*Assignment*
Reproduce only the lines of the material below that start at the line containing "let count := x.haz.length" and stop at the line containing "bits x.sys.sigdepth.toNat 3". Keep both end lines.
(Source data)
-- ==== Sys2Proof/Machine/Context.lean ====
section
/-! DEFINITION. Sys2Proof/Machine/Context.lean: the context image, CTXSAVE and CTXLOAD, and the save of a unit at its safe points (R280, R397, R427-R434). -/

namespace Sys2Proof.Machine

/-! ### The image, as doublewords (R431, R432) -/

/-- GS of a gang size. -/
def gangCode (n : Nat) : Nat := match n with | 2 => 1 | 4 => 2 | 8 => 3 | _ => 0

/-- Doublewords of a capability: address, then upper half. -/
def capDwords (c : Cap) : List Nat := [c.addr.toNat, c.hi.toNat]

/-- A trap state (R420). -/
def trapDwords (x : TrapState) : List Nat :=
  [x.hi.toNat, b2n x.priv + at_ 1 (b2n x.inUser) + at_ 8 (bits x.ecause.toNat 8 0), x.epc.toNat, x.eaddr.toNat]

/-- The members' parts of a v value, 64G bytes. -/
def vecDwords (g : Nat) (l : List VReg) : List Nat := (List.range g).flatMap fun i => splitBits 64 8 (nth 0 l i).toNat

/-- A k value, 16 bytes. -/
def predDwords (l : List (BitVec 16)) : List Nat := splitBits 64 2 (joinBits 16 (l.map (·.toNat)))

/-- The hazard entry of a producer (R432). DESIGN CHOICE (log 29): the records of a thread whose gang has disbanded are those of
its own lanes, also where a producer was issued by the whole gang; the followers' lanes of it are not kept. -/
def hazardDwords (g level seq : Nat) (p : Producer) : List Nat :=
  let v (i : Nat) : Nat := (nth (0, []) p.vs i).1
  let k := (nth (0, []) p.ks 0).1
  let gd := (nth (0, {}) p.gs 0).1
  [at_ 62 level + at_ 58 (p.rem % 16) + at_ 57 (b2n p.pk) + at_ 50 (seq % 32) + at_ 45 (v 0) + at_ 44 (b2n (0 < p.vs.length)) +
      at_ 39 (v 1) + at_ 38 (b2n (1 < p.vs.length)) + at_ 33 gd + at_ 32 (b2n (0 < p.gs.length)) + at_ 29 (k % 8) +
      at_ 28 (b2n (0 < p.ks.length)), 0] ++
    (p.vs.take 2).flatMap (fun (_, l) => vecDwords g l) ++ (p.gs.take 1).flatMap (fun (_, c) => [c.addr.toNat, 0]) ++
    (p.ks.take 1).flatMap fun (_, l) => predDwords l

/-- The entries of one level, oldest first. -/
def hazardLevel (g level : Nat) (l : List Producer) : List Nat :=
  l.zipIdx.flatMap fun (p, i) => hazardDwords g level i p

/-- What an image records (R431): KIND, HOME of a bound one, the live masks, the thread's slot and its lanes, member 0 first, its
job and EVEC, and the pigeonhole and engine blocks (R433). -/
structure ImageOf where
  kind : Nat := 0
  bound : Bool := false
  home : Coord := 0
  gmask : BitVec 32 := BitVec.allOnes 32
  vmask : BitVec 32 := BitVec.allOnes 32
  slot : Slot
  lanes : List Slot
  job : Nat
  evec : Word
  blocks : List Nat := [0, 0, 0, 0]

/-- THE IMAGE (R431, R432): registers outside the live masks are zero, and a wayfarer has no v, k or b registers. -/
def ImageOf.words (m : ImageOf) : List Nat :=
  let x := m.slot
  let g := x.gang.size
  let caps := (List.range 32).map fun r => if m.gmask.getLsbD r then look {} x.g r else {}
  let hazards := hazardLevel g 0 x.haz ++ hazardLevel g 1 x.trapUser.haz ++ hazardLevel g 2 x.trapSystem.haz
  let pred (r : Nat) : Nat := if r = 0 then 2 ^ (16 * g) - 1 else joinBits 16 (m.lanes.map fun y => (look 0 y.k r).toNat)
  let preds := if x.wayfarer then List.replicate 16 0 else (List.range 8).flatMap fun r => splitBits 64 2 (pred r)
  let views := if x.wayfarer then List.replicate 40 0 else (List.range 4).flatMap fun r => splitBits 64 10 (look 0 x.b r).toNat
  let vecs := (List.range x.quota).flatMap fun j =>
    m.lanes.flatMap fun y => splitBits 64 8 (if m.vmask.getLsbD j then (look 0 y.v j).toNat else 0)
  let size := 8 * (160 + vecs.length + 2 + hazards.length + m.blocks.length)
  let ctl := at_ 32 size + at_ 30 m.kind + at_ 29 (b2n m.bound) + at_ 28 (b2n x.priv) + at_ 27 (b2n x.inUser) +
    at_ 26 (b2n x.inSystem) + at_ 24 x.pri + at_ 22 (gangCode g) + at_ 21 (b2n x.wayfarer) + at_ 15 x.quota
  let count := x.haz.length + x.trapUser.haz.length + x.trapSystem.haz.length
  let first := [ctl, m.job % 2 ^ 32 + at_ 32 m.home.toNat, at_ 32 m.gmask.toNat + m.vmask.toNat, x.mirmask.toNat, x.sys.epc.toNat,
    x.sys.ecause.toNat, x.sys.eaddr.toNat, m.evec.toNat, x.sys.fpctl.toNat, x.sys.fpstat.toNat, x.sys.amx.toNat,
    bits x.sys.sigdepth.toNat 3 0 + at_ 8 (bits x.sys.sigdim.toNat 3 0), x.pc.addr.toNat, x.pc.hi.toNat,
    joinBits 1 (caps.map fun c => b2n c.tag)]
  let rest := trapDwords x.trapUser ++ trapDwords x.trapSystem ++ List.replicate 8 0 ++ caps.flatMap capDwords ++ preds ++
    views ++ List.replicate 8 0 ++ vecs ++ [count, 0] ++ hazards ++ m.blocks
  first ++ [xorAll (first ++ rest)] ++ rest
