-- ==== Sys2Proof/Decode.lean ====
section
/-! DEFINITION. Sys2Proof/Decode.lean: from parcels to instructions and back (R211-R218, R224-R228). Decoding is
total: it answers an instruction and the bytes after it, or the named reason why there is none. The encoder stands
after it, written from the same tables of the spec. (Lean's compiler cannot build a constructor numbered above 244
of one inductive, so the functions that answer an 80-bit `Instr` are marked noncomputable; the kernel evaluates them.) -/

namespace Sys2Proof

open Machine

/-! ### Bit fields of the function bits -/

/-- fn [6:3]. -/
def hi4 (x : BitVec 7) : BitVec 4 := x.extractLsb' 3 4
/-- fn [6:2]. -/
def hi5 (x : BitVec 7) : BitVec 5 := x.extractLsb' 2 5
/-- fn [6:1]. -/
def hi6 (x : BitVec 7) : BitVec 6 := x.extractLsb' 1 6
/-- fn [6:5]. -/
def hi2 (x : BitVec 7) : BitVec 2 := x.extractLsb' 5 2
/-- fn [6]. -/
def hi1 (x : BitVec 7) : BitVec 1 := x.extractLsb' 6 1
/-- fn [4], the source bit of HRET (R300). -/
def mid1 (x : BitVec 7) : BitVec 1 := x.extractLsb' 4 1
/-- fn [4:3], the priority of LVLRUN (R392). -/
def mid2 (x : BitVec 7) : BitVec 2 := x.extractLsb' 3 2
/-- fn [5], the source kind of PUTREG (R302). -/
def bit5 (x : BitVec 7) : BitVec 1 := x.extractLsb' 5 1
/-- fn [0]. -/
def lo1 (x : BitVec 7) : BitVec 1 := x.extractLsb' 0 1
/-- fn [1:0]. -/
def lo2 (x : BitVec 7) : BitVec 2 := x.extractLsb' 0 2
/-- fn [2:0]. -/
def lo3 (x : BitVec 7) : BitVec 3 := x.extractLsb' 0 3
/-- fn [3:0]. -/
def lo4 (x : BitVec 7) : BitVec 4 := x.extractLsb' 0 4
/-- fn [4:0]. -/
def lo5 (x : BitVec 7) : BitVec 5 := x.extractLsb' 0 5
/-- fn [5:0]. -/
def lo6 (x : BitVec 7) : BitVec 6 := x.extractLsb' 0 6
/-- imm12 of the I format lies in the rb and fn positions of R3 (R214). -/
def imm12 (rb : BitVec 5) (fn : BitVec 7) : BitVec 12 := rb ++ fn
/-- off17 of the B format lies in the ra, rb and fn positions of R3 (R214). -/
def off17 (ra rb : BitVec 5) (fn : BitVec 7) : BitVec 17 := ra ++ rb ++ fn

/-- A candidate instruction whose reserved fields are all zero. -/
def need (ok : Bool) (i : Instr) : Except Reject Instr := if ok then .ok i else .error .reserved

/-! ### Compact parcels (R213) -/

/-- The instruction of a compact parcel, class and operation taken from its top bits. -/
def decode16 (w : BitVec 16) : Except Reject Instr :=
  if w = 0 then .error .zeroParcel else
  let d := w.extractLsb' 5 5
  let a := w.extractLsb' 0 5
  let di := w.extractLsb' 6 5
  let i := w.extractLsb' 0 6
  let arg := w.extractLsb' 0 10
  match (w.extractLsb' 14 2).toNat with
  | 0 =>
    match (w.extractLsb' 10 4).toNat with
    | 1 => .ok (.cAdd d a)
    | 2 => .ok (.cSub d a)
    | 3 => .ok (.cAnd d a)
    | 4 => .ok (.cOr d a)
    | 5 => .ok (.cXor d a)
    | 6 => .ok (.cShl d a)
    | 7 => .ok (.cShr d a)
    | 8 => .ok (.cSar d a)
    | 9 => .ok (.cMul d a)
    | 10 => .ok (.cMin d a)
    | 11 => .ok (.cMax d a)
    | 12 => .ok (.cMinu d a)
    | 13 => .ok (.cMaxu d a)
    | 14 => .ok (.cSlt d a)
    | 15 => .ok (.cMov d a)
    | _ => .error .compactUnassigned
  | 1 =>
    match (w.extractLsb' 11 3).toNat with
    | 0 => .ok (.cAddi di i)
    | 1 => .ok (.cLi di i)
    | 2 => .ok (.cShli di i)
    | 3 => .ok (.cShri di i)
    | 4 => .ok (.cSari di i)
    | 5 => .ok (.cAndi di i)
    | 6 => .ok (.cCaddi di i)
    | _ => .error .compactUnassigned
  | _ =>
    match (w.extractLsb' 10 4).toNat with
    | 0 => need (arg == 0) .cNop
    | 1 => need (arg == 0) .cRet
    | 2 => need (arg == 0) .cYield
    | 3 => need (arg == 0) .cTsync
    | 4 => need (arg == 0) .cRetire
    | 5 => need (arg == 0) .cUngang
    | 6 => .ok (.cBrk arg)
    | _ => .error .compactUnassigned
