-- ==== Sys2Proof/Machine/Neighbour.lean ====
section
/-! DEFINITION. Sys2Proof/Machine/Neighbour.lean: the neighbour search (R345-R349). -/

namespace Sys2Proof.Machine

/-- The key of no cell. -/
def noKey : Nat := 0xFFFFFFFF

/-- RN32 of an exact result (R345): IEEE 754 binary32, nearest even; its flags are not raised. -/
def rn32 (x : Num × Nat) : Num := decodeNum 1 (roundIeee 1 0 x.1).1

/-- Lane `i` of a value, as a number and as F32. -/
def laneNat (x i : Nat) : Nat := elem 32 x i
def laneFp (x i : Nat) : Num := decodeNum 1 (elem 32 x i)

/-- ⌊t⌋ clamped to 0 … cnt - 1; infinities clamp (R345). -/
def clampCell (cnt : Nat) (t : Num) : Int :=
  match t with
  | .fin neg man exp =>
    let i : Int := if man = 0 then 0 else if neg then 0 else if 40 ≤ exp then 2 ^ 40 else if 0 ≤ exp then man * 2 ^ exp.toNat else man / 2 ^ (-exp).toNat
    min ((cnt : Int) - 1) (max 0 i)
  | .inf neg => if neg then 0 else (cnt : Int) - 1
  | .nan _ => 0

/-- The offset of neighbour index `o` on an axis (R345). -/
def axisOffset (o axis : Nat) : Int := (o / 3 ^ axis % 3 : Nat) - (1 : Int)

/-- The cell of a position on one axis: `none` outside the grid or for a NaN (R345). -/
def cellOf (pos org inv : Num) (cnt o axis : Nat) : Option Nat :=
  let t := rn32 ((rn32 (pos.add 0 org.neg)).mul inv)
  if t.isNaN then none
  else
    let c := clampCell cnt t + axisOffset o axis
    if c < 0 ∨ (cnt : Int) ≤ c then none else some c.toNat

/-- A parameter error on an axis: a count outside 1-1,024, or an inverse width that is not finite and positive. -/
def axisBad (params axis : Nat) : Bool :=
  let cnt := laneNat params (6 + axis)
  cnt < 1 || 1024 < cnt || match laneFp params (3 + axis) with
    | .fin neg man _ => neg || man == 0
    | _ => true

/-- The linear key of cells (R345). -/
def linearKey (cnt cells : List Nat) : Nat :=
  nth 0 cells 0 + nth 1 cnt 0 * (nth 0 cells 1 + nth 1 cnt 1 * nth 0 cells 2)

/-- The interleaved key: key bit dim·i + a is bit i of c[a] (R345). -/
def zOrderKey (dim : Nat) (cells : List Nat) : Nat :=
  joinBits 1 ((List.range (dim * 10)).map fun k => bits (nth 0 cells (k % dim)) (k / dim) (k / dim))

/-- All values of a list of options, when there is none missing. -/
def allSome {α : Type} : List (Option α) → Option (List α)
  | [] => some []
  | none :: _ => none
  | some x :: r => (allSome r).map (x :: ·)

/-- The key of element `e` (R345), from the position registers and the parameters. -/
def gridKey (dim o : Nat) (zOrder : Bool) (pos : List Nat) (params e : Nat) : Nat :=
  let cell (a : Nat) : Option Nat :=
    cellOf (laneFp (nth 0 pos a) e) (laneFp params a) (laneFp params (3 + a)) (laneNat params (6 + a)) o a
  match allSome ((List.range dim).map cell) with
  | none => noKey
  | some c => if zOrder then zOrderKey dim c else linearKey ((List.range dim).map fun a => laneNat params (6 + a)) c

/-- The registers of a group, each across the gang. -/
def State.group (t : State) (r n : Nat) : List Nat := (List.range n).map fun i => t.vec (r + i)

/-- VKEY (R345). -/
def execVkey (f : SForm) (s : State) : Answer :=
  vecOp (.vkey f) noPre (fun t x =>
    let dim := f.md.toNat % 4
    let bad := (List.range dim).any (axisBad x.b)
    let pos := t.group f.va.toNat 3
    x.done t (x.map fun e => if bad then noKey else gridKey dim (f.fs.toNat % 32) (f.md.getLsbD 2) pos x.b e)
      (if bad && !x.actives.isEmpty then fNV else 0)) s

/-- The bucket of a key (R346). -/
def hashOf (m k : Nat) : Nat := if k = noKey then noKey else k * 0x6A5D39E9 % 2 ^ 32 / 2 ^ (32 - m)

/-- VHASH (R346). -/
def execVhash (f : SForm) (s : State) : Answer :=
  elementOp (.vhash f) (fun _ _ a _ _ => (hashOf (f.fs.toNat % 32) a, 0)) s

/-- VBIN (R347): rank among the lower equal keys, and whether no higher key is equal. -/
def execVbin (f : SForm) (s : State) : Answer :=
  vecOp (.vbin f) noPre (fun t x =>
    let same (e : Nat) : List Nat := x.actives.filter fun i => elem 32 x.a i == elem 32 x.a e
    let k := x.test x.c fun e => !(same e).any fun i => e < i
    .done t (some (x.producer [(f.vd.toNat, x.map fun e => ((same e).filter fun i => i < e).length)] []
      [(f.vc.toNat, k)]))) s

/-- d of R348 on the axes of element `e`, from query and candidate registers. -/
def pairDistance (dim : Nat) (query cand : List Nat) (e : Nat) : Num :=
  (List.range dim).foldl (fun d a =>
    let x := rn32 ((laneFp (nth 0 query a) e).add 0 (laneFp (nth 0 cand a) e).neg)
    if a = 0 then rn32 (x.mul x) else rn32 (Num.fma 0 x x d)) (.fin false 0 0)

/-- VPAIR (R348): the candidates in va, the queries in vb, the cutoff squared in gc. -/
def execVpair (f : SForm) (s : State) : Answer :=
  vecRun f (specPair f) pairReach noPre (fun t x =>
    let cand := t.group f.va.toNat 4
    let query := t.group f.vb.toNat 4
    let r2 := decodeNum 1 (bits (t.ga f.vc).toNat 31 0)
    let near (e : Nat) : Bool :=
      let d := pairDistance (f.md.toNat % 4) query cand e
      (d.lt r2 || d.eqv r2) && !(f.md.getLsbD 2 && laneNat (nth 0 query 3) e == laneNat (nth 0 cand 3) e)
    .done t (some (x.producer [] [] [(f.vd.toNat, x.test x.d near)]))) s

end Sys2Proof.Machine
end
(End Source data)
*Task answer*
  let count := x.haz.length + x.trapUser.haz.length + x.trapSystem.haz.length
  let first := [ctl, m.job % 2 ^ 32 + at_ 32 m.home.toNat, at_ 32 m.gmask.toNat + m.vmask.toNat, x.mirmask.toNat, x.sys.epc.toNat,
    x.sys.ecause.toNat, x.sys.eaddr.toNat, m.evec.toNat, x.sys.fpctl.toNat, x.sys.fpstat.toNat, x.sys.amx.toNat,
    bits x.sys.sigdepth.toNat 3 0 + at_ 8 (bits x.sys.sigdim.toNat 3 0), x.pc.addr.toNat, x.pc.hi.toNat,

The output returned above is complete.